Как решалась судьба «Ивана Денисовича»?
17–31 октября 1961 г. в Москве состоялся XXII съезд КПСС. Он вошел в историю как съезд, на котором была принята третья Программа партии — программа построения коммунизма, представлявшая собою по сути дела программу осуществления научно-технической революции. Вместе с тем съезд не только открыто подверг критике культ личности Сталина, но и совершенно справедливо оценил его политику репрессий как преступление.
8 ноября 1961 г. А. И. Солженицын снова посетил Л. З. Копелева и заявил о своем желании опубликовать повесть «Щ-854». Посоветовавшись, они решили передать ее в «Новый мир», использовав для этого известную Л. З. Копелеву сотрудницу редакции Анну Самойловну Берзер, что и было сделано через день (1).
А. И. Солженицын живописует, как «целую неделю» его повесть, нечитанная, «пролежала на столе у А. Берзер», как, ознакомившись с нею, Анна Самойловна перепечатала ее за счет редакции и пустила по редакционным инстанциям, как прочел «первый абзац» повести и отложил ее в сторону ответственный секретарь редакции Б. Г. Закс, как отмахнулся от нее заведующий отделом прозы журнала Е. Н. Герасимов, как не пожелал знакомиться с нею второй заместитель главного редактора А. И. Кондратович и как после всего этого А. С. Берзер положила повесть на стол главного редактора журнала Александра Трифоновича Твардовского (2). Произошло это к вечеру 8 декабря (3).
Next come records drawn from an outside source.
theorem checkExpand_of_not_keyLength {klen : Byte} (h : ¬ KeyLength klen) (rounds : Byte) :
    checkExpand klen rounds = .error .keylen := by
  rw [checkExpand, sizeOfKey_eq_none h]

theorem checkDerive_of_size {nk : Byte} {k : KeySize} (h : sizeOfSegment nk = some k) (off : Byte) :
    checkDerive nk off = if 60 < off.toNat + k.nk then .error .offset else .ok k := by
  rw [checkDerive, h, Config.schedWords]

theorem checkDerive_of_not_segment {nk : Byte} (h : ¬ (nk = 4 ∨ nk = 6 ∨ nk = 8)) (off : Byte) :
    checkDerive nk off = .error .seglen := by
  rw [checkDerive, sizeOfSegment_eq_none h]

/-! ### Completions, by the outcome of the check -/

theorem exec_expand_of_error {klen rounds : Byte} {e : ErrorCode} (h : checkExpand klen rounds = .error e) (s : State) :
    exec (.expand klen rounds) s = .next (s.finish 0x10 e) := by
  rw [exec, execExpand, h]; rfl

theorem exec_expand_of_ok {klen rounds : Byte} {k : KeySize} (h : checkExpand klen rounds = .ok k) (s : State) :
    exec (.expand klen rounds) s = .next ((s.expanded k rounds.toNat).finish 0x10 .none) := by
  rw [exec, execExpand, h]; rfl

theorem exec_derive_of_error {nk off : Byte} {e : ErrorCode} (h : checkDerive nk off = .error e) (s : State) :
    exec (.derive nk off) s = .next (s.finish 0x11 e) := by
  rw [exec, execDerive, h]; rfl

theorem exec_derive_of_ok {nk off : Byte} {k : KeySize} (h : checkDerive nk off = .ok k) (s : State) :
    exec (.derive nk off) s = .next ((s.derived k off.toNat).finish 0x11 .none) := by
  rw [exec, execDerive, h]; rfl

theorem expand_of_length_eight {key : List Word} (h : key.length = 8) : expand key 1 = key := by
  rw [expand, h]; rfl

/-- Settles O27: by the operand checks, which name the key size, and the length of an expansion. -/
theorem expandCompletes : Obligations.ExpandCompletes := by
  refine ⟨fun klen rounds s hk h1 h14 => ?_, fun klen rounds s hk => ?_, fun klen rounds s hk hr => ?_,
    twoFieldCommand rfl (fun _ _ => rfl) (fun _ _ => rfl) fun _ _ => rfl, fun _ => expand_of_length_eight⟩
  · obtain ⟨k, rfl⟩ := keyLength_iff.mp hk
    have hcheck : checkExpand k.bytes rounds = .ok k := (checkExpand_bytes k rounds).trans (if_neg (by omega))
    have hkey : keyOf s k.bytes = keyWords s k := by rw [keyOf, nkOf_bytes, keyWords]
    have hlen : (expand (keyWords s k) rounds.toNat).length = 4 * (rounds.toNat + 1) :=
      expand_length _ _ (by rw [keyWords_length]; have := nk_cases k; omega)
    rw [exec_expand_of_ok hcheck, hkey, ← hlen]
    exact ⟨rfl, rfl⟩
  · exact exec_expand_of_error (checkExpand_of_not_keyLength hk rounds) s
  · obtain ⟨k, rfl⟩ := keyLength_iff.mp hk
    exact exec_expand_of_error ((checkExpand_bytes k rounds).trans (if_pos hr)) s

/-- Settles O28: by the operand checks, which name the segment's size, and the length of a derivation. -/
theorem deriveCompletes : Obligations.DeriveCompletes := by
  refine ⟨fun nk off s hnk hoff => ?_, fun nk off s hnk => ?_, fun nk off s hnk hoff => ?_,
    twoFieldCommand rfl (fun _ _ => rfl) (fun _ _ => rfl) fun _ _ => rfl, fun _ => rfl⟩
  · obtain ⟨k, hsize, hk⟩ := exists_sizeOfSegment hnk
    have hcheck : checkDerive nk off = .ok k := (checkDerive_of_size hsize off).trans (if_neg (by omega))
    have hseg : segOf s nk = segWords s k := by rw [segOf, ← hk, segWords]
    have hlen : (derive (segWords s k) off.toNat).length = off.toNat + nk.toNat := by
      rw [derive_length, segWords_length, hk]
    have hkout : ((derive (segWords s k) off.toNat).take nk.toNat).length = nk.toNat := by
      rw [List.length_take, hlen]; omega
    rw [exec_derive_of_ok hcheck, hseg, State.derived, hk]
    refine ⟨?_, hlen⟩
    rw [State.loadSched, State.setKout, hlen, hkout]
    rfl
  · exact exec_derive_of_error (checkDerive_of_not_segment hnk off) s
  · obtain ⟨k, hsize, hk⟩ := exists_sizeOfSegment hnk
    exact exec_derive_of_error ((checkDerive_of_size hsize off).trans (if_pos (by omega))) s

/-! ### The frame -/

/-- What a key command does: the completion update, after the writes of an EXPAND or of a DERIVE that succeeds. -/
theorem exec_keyCommand {i : Instr} {s t : State} (hi : keyCommand i = true) (h : exec i s = .next t) :
    (∃ e, t = s.finish i.opcode e) ∨
      (∃ w, t = (s.loadSched w).finish i.opcode .none) ∨
        ((∀ k n, i ≠ .expand k n) ∧ ∃ w w', t = ((s.loadSched w).setKout w').finish i.opcode .none) := by
  cases i with
  | expand klen rounds =>
    cases hc : checkExpand klen rounds with
    | error e => rw [exec_expand_of_error hc] at h; cases h; exact .inl ⟨e, rfl⟩
    | ok k => rw [exec_expand_of_ok hc] at h; cases h; exact .inr (.inl ⟨_, rfl⟩)
  | derive nk off =>
    cases hc : checkDerive nk off with
    | error e => rw [exec_derive_of_error hc] at h; cases h; exact .inl ⟨e, rfl⟩
    | ok k => rw [exec_derive_of_ok hc] at h; cases h; exact .inr (.inr ⟨nofun, _, _, rfl⟩)
  | _ => cases hi

/-- Of the registers, loading a schedule changes SCHED and INFO alone. -/
theorem view_loadSched (s : State) (w : List Word) {r : Reg} (hinfo : r ≠ .info) (hsched : ¬ IsSched r) :
    view (s.loadSched w) r = view s r := by
  cases r with
  | info => exact absurd rfl hinfo
  | sched i => exact absurd ⟨i, rfl⟩ hsched
  | _ => rfl

/-- Of the registers, writing the derived key changes KOUT and INFO alone. -/
theorem view_setKout (s : State) (w : List Word) {r : Reg} (hinfo : r ≠ .info) (hkout : ¬ IsKout r) :
    view (s.setKout w) r = view s r := by
  cases r with
  | info => exact absurd rfl hinfo
  | kout j => exact absurd ⟨j, rfl⟩ hkout
  | _ => rfl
По свидетельству В. П. Некрасова, А. Т. Твардовский так описывал этот эпизод: «Принес домой две рукописи — Анна Самойловна принесла мне их перед самым уходом, положила на стол. „Про что?“ — спрашиваю. „А Вы почитайте, — загадочно отвечает, — это вот про крестьянина“. Знает же хитрюга мою слабость. Вот и начал с этой, про крестьянина, на сон грядущий, думаю, страничек двадцать полистаю… И с первой же побежал на кухню чайник ставить. Понял — не засну же. Так и не заснул» (4).
К утру А. Т. Твардовский прочитал повесть дважды и чуть свет, разыскав через А. С. Берзер Л. З. Копелева, выразил ему восхищение прочитанным (5), после чего Александр Исаевич получил телеграмму: «Александр Трифонович восхищен статьей» (6). 11 декабря пришла телеграмма от самого А. Т. Твардовского, приглашающая А. И. Солженицына в Москву (7).
12-го Александр Исаевич впервые переступил порог редакции «Нового мира» (8) и познакомился с А. Т. Твардовским. К концу разговора, вспоминает Александр Исаевич, А. Т. Твардовский распорядился заключить «договор по высшей принятой у них ставке (один аванс — моя двухлетняя зарплата)» (9). Как явствует из «Хронографа» гонорар составил 1800 рублей (10).
«За тот декабрь, — пишет А. И. Солженицын, — еще два раза мне пришлось приезжать в Москву… В те приезды я и привез Твардовскому: несколько лагерных стихотворений, несколько „Крохоток“ побезобиднее и рассказ „Не стоит село без праведника“, облегченный от самых непроходимых фраз». «Крохотки» и стихи были встречены без восторга, а «Не стоит село без праведника» было решено печатать под названием «Матренин двор» (11).
26 декабря Александр Исаевич снова отправился в Москву. На этот раз он повез с собою не только рукопись «Матрениного двора» (12), но и свой литературный архив (13). Готовясь в связи с открывшейся перспективой публикации «Одного дня» к выходу из подполья, пишет А. И. Солженицын, «я перевез к Теушам (в проигрывателе) из Рязани… набор машинописей и фотопленок»[16] (14).
В Москву Александр Исаевич поехал вместе с женой. «В канун Нового года, — вспоминала Н. А. Решетовская, — мы гуляли по Москве. Купили билет на органный вечер» (15). Новый 1962 г. они встретили на квартире подруги Натальи Алексеевны по аспирантуре Александры Александровны Поповой, 1 января отправились в гости к С. М. Ивашеву-Мусатову (16). 2 января Наталья Алексеевна уехала в Рязань, а Александр Исаевич остался в Москве (17). В этот день в редакции «Нового мира» состоялось обсуждение его рассказа «Матренин двор», который был рекомендован к печати (18).
«С этого времени, — пишет А. И. Солженицын, — я догадался, что сгодятся когда-нибудь записи литературных встреч, и стал записывать всегда посвежу, а то и при самих обсуждениях» (19). Так стал накапливаться материал для будущих литературных воспоминаний.